-- ==== Sys2Proof/Laws/State.lean ====
section
/-! SUPPORT. What each update of the state leaves in each field: one lemma per field per update, true by `rfl`, and what the
accessors read after it. -/

namespace Sys2Proof.Machine

open Sys2Proof

variable (s : State)

/-! ### `setProc` -/

@[simp] theorem State.setProc_pending (k : Nat) (x : Proc) : (s.setProc k x).pending = s.pending := rfl
@[simp] theorem State.setProc_mem (k : Nat) (x : Proc) : (s.setProc k x).mem = s.mem := rfl
@[simp] theorem State.setProc_pondMark (k : Nat) (x : Proc) : (s.setProc k x).pondMark = s.pondMark := rfl
@[simp] theorem State.setProc_lakeMark (k : Nat) (x : Proc) : (s.setProc k x).lakeMark = s.lakeMark := rfl
@[simp] theorem State.setProc_procs (k : Nat) (x : Proc) : (s.setProc k x).procs = Tbl.put s.procs k x := rfl
@[simp] theorem State.setProc_seedRest (k : Nat) (x : Proc) : (s.setProc k x).seedRest = s.seedRest := rfl
@[simp] theorem State.setProc_clusters (k : Nat) (x : Proc) : (s.setProc k x).clusters = s.clusters := rfl
@[simp] theorem State.setProc_nodes (k : Nat) (x : Proc) : (s.setProc k x).nodes = s.nodes := rfl
@[simp] theorem State.setProc_mesh (k : Nat) (x : Proc) : (s.setProc k x).mesh = s.mesh := rfl
@[simp] theorem State.setProc_reqs (k : Nat) (x : Proc) : (s.setProc k x).reqs = s.reqs := rfl
@[simp] theorem State.setProc_xfers (k : Nat) (x : Proc) : (s.setProc k x).xfers = s.xfers := rfl
@[simp] theorem State.setProc_mcnodes (k : Nat) (x : Proc) : (s.setProc k x).mcnodes = s.mcnodes := rfl
@[simp] theorem State.setProc_mcasts (k : Nat) (x : Proc) : (s.setProc k x).mcasts = s.mcasts := rfl
@[simp] theorem State.setProc_nextId (k : Nat) (x : Proc) : (s.setProc k x).nextId = s.nextId := rfl
@[simp] theorem State.setProc_springs (k : Nat) (x : Proc) : (s.setProc k x).springs = s.springs := rfl
@[simp] theorem State.setProc_sluices (k : Nat) (x : Proc) : (s.setProc k x).sluices = s.sluices := rfl
@[simp] theorem State.setProc_ues (k : Nat) (x : Proc) : (s.setProc k x).ues = s.ues := rfl
@[simp] theorem State.setProc_stackCtl (k : Nat) (x : Proc) : (s.setProc k x).stackCtl = s.stackCtl := rfl
@[simp] theorem State.setProc_bars (k : Nat) (x : Proc) : (s.setProc k x).bars = s.bars := rfl
@[simp] theorem State.setProc_barOver (k : Nat) (x : Proc) : (s.setProc k x).barOver = s.barOver := rfl
@[simp] theorem State.setProc_bid0Step (k : Nat) (x : Proc) : (s.setProc k x).bid0Step = s.bid0Step := rfl
@[simp] theorem State.setProc_flash (k : Nat) (x : Proc) : (s.setProc k x).flash = s.flash := rfl
@[simp] theorem State.setProc_polders (k : Nat) (x : Proc) : (s.setProc k x).polders = s.polders := rfl
@[simp] theorem State.setProc_sites (k : Nat) (x : Proc) : (s.setProc k x).sites = s.sites := rfl
@[simp] theorem State.setProc_resv (k : Nat) (x : Proc) : (s.setProc k x).resv = s.resv := rfl
@[simp] theorem State.setProc_tileOut (k : Nat) (x : Proc) : (s.setProc k x).tileOut = s.tileOut := rfl
@[simp] theorem State.setProc_stackSvc (k : Nat) (x : Proc) : (s.setProc k x).stackSvc = s.stackSvc := rfl
@[simp] theorem State.setProc_stackRes (k : Nat) (x : Proc) : (s.setProc k x).stackRes = s.stackRes := rfl
@[simp] theorem State.setProc_slots (k : Nat) (x : Proc) : (s.setProc k x).slots = s.slots := rfl
@[simp] theorem State.setProc_unitOut (k : Nat) (x : Proc) : (s.setProc k x).unitOut = s.unitOut := rfl
@[simp] theorem State.setProc_arrMap (k : Nat) (x : Proc) : (s.setProc k x).arrMap = s.arrMap := rfl
@[simp] theorem State.setProc_rowFails (k : Nat) (x : Proc) : (s.setProc k x).rowFails = s.rowFails := rfl
@[simp] theorem State.setProc_suspects (k : Nat) (x : Proc) : (s.setProc k x).suspects = s.suspects := rfl
@[simp] theorem State.setProc_lkSelf (k : Nat) (x : Proc) : (s.setProc k x).lkSelf = s.lkSelf := rfl
@[simp] theorem State.setProc_lkSuspect (k : Nat) (x : Proc) : (s.setProc k x).lkSuspect = s.lkSuspect := rfl
@[simp] theorem State.setProc_lkPatrols (k : Nat) (x : Proc) : (s.setProc k x).lkPatrols = s.lkPatrols := rfl
@[simp] theorem State.setProc_lkCorr (k : Nat) (x : Proc) : (s.setProc k x).lkCorr = s.lkCorr := rfl
@[simp] theorem State.setProc_lkUnc (k : Nat) (x : Proc) : (s.setProc k x).lkUnc = s.lkUnc := rfl
@[simp] theorem State.setProc_lkLast (k : Nat) (x : Proc) : (s.setProc k x).lkLast = s.lkLast := rfl
@[simp] theorem State.setProc_ports (k : Nat) (x : Proc) : (s.setProc k x).ports = s.ports := rfl
@[simp] theorem State.setProc_bays (k : Nat) (x : Proc) : (s.setProc k x).bays = s.bays := rfl
@[simp] theorem State.setProc_pmap (k : Nat) (x : Proc) : (s.setProc k x).pmap = s.pmap := rfl
@[simp] theorem State.setProc_group (k : Nat) (x : Proc) : (s.setProc k x).group = s.group := rfl
@[simp] theorem State.setProc_safety (k : Nat) (x : Proc) : (s.setProc k x).safety = s.safety := rfl
@[simp] theorem State.setProc_power (k : Nat) (x : Proc) : (s.setProc k x).power = s.power := rfl
@[simp] theorem State.setProc_surr (k : Nat) (x : Proc) : (s.setProc k x).surr = s.surr := rfl
@[simp] theorem State.setProc_hports (k : Nat) (x : Proc) : (s.setProc k x).hports = s.hports := rfl
@[simp] theorem State.setProc_hostTx (k : Nat) (x : Proc) : (s.setProc k x).hostTx = s.hostTx := rfl
@[simp] theorem State.setProc_job (k : Nat) (x : Proc) : (s.setProc k x).job = s.job := rfl
@[simp] theorem State.setProc_held (k : Nat) (x : Proc) : (s.setProc k x).held = s.held := rfl
@[simp] theorem State.setProc_quiet (k : Nat) (x : Proc) : (s.setProc k x).quiet = s.quiet := rfl
@[simp] theorem State.setProc_layerSum (k : Nat) (x : Proc) : (s.setProc k x).layerSum = s.layerSum := rfl
@[simp] theorem State.setProc_evrec (k : Nat) (x : Proc) : (s.setProc k x).evrec = s.evrec := rfl
@[simp] theorem State.setProc_trace (k : Nat) (x : Proc) : (s.setProc k x).trace = s.trace := rfl
@[simp] theorem State.setProc_ecnt (k : Nat) (x : Proc) : (s.setProc k x).ecnt = s.ecnt := rfl
@[simp] theorem State.setProc_freeze (k : Nat) (x : Proc) : (s.setProc k x).freeze = s.freeze := rfl
@[simp] theorem State.setProc_fuse (k : Nat) (x : Proc) : (s.setProc k x).fuse = s.fuse := rfl
@[simp] theorem State.setProc_sec (k : Nat) (x : Proc) : (s.setProc k x).sec = s.sec := rfl
@[simp] theorem State.setProc_idgen (k : Nat) (x : Proc) : (s.setProc k x).idgen = s.idgen := rfl
@[simp] theorem State.setProc_orderly (k : Nat) (x : Proc) : (s.setProc k x).orderly = s.orderly := rfl
@[simp] theorem State.setProc_ref (k : Nat) (x : Proc) : (s.setProc k x).ref = s.ref := rfl
@[simp] theorem State.setProc_powered (k : Nat) (x : Proc) : (s.setProc k x).powered = s.powered := rfl
@[simp] theorem State.setProc_proc_same (k : Nat) (x : Proc) : (s.setProc k x).proc k = x := Tbl.get_put_same ..
theorem State.setProc_proc_other (k : Nat) (x : Proc) (j : Nat) (h : j ≠ k) : (s.setProc k x).proc j = s.proc j := Tbl.get_put_other _ _ _ _ _ h
@[simp] theorem State.setProc_cluster (k : Nat) (x : Proc) (j : Nat) : (s.setProc k x).cluster j = s.cluster j := rfl
@[simp] theorem State.setProc_node (k : Nat) (x : Proc) (j : Nat) : (s.setProc k x).node j = s.node j := rfl
@[simp] theorem State.setProc_spring (k : Nat) (x : Proc) (j : Nat) : (s.setProc k x).spring j = s.spring j := rfl
@[simp] theorem State.setProc_sluice (k : Nat) (x : Proc) (j : Nat) : (s.setProc k x).sluice j = s.sluice j := rfl
@[simp] theorem State.setProc_ue (k : Nat) (x : Proc) (j : Nat) : (s.setProc k x).ue j = s.ue j := rfl
@[simp] theorem State.setProc_stack (k : Nat) (x : Proc) (j : Nat) : (s.setProc k x).stack j = s.stack j := rfl
@[simp] theorem State.setProc_bar (k : Nat) (x : Proc) (j : Nat) : (s.setProc k x).bar j = s.bar j := rfl
@[simp] theorem State.setProc_polder (k : Nat) (x : Proc) (j : Nat) : (s.setProc k x).polder j = s.polder j := rfl
@[simp] theorem State.setProc_port (k : Nat) (x : Proc) (j : Nat) : (s.setProc k x).port j = s.port j := rfl
@[simp] theorem State.setProc_bay (k : Nat) (x : Proc) (j : Nat) : (s.setProc k x).bay j = s.bay j := rfl
@[simp] theorem State.setProc_hport (k : Nat) (x : Proc) (j : Nat) : (s.setProc k x).hport j = s.hport j := rfl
□ □ □
* **EXERCISE DETAILS**: From the very first line of the records down to the line with "s.pondMark := rfl", please write out each line exactly, including both ends and no other lines.

* **RESPONSE**:
-- ==== Sys2Proof/Laws/State.lean ====
section
/-! SUPPORT. What each update of the state leaves in each field: one lemma per field per update, true by `rfl`, and what the
accessors read after it. -/

namespace Sys2Proof.Machine

open Sys2Proof

variable (s : State)

/-! ### `setProc` -/

@[simp] theorem State.setProc_pending (k : Nat) (x : Proc) : (s.setProc k x).pending = s.pending := rfl
@[simp] theorem State.setProc_mem (k : Nat) (x : Proc) : (s.setProc k x).mem = s.mem := rfl
@[simp] theorem State.setProc_pondMark (k : Nat) (x : Proc) : (s.setProc k x).pondMark = s.pondMark := rfl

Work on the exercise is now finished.